The Wall Street Journal Weekend edition dated June 30, 2012 has a very good article by Matt Ridley (Mind & Matter) about microbes, worms and our bodies and I quote "...there are at least 10 times as many bacterial cells (belonging to up to 1,000 species) in your gut as there are human cells in your entire body: that "you" are actually an entire microbial zoo as well as a person. You are 90% microbes by cell count, though not by volume - a handy reminder of just how small bacteria are."
For the past three years I have been involved with a project for our infection control department that at times consumed my waking hours and disrupted my sleep. I was asked to write a rule program to identify MDRO or multiple drug resistant organism microbiology results and automate desired actions that will facilitate the monitoring process for our clinicians to enhance care for our patients and the prevention of nosocomial infections. Whew! That was a long sentence! I loved and dreaded the project. It was a complete mental burden since I was the primary and lone rule writer for this project. We worked as a team but still it was my responsibility to write and make the rule work. The rule module is so long it prints on 40 to 50 letter sized pages in size 10 font. Imagine troubleshooting a programming line. That is why I wear glasses. Below is a drawing I did three years ago to describe my enthusiasm and dread for the overwhelming responsibility. By the way, the project is still going on and this month we are upgrading the code.
In 2009 it was an ambitious attempt to install a timely notification process for our infection control specialists. We were pioneers in this field having started as early as 2004 to computerize some form of notification and automate desired actions and procedures. This year, we finally implemented a software module from our vendor but it fell short in performing the most important process – identify MDRO or multiple drug resistant organisms through a clinical algorithm.
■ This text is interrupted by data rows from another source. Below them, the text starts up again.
-- ==== Sys2Proof/Machine/Ops.lean ====
section
/-! DEFINITION. The named operations over the state: accepting a request, the bus write and its two completions, the entry into the
fault state (60_exceptions.md R144), reset, which is the only way out of it (R146), the wait counter, and the reference
receiver (40_send_byte.md R79). -/

namespace Sys2Proof.Machine

/-- The value `x` of `XP` after an `ok` write, as the reference receiver sees it (40_send_byte.md R79): where the enable line was high
after the `ok` write before it and is low now, it takes the nibble and the RS level that stood then; two nibbles make a byte. -/
def receive (m : Masks) (x : Byte) (r : Receiver) : Receiver :=
  if lineHigh m.en r.line && !lineHigh m.en x then
    match r.rxn with
    | none => { r with line := x, rxn := some (m.modeOf r.line, r.line.extractLsb' 4 4) }
    | some (_, nh) =>
      { line := x, rxn := none, delivered := r.delivered ++ [(m.modeOf r.line, nh ++ r.line.extractLsb' 4 4)] }
  else { r with line := x }

/-- The receiver over the values after a sequence of `ok` writes (40_send_byte.md R79). -/
def receiveAll (m : Masks) : List Byte → Receiver → Receiver
  | [], r => r
  | x :: xs, r => receiveAll m xs (receive m x r)

/-- Acceptance of a request (41_pulse_sequencer.md R91). -/
def State.accept (s : State) (m : Mode) (v : Byte) : State :=
  { s with val := v, mode := m, ph := .hSetup, done := false }

/-- `TRACE <- TRACE ++ [(0x27, v, result)]` (20_memory.md R31). -/
def State.record (s : State) (v : Byte) (r : BusResult) : State :=
  { s with trace := s.trace ++ [{ addr := busAddr, data := v, result := r }] }

/-- A bus write of `v` completes `ok`: traced, and the latch holds `v` (20_memory.md R31, 10_state.md R22); the reference receiver
sees it. -/
def State.busOk (s : State) (v : Byte) : State :=
  { s.record v .ok with xp := v, rx := receive s.cfg.masks v s.rx }

/-- Entry into a wait phase: `CNT <- WAIT_TICKS`, `PH <- PH + 1` (41_pulse_sequencer.md R92). -/
def State.enterWait (s : State) : State :=
  { s with cnt := s.cfg.waitTicks, ph := s.ph.next, done := false }

/-- `XP <- draw(0..255)` (20_memory.md R31; log 2). No event of the reference receiver (DEDUCED, log 11). -/
def State.drawXp (s : State) : State :=
  { s with xp := Config.freeXp s.draws, draws := s.draws + 1 }

/-- Entry into the fault state, `raise TransmissionFailure` (60_exceptions.md R144): the failing write is traced, `XP` is drawn,
`PH <- 13`, no `DONE`; `VAL`, `MODE`, `CNT` keep their values; nothing is saved and there is no handler. -/
def State.takeTransmissionFailure (s : State) (v : Byte) : State :=
  { (s.record v .err).drawXp with ph := .fault, done := false }

/-- A tick with `rst = 1` (70_reset_and_hazards.md R160, R162), the only exit from the fault state (60_exceptions.md R146):
`PH <- 0`, `DONE <- 0`; `VAL`, `MODE`, `CNT` become free values; `XP` is drawn where the reset falls in a write phase and
kept otherwise; `TRACE` and the receiver are kept. -/
def State.resetTick (s : State) : State :=
  { s with
    val := Config.freeVal s.draws
    mode := Mode.ofBool (Config.freeModeIsData s.draws)
    cnt := Config.freeCnt s.draws % 2 ^ s.cfg.cntW
    ph := .idle
    done := false
    xp := if s.ph.isWrite then Config.freeXp s.draws else s.xp
    draws := s.draws + 1 }

/-- Another list of coming inputs; nothing else. -/
def State.withInputs (s : State) (is : List TickIn) : State := { s with inputs := is }

/-- `DONE <- 0` and nothing else. -/
def State.clearDone (s : State) : State := { s with done := false }

end Sys2Proof.Machine
end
You see, this process is quite complicated with formulas and clinical requirements associated with cultures and sensitivities. We were successful in doing so with scripts and rules that we developed. However, this was not without pain as throughout the past three years we improved upon the process in collaboration with our infection control practitioners. The vendor took our rule and script and enhanced it to make the new module perform what we now consider as one of the core functions.
One of the organism genus evaluated by this rule is Flavobacterium, meaning “yellow bacteria” described by the yellow pigment often associated with these organisms.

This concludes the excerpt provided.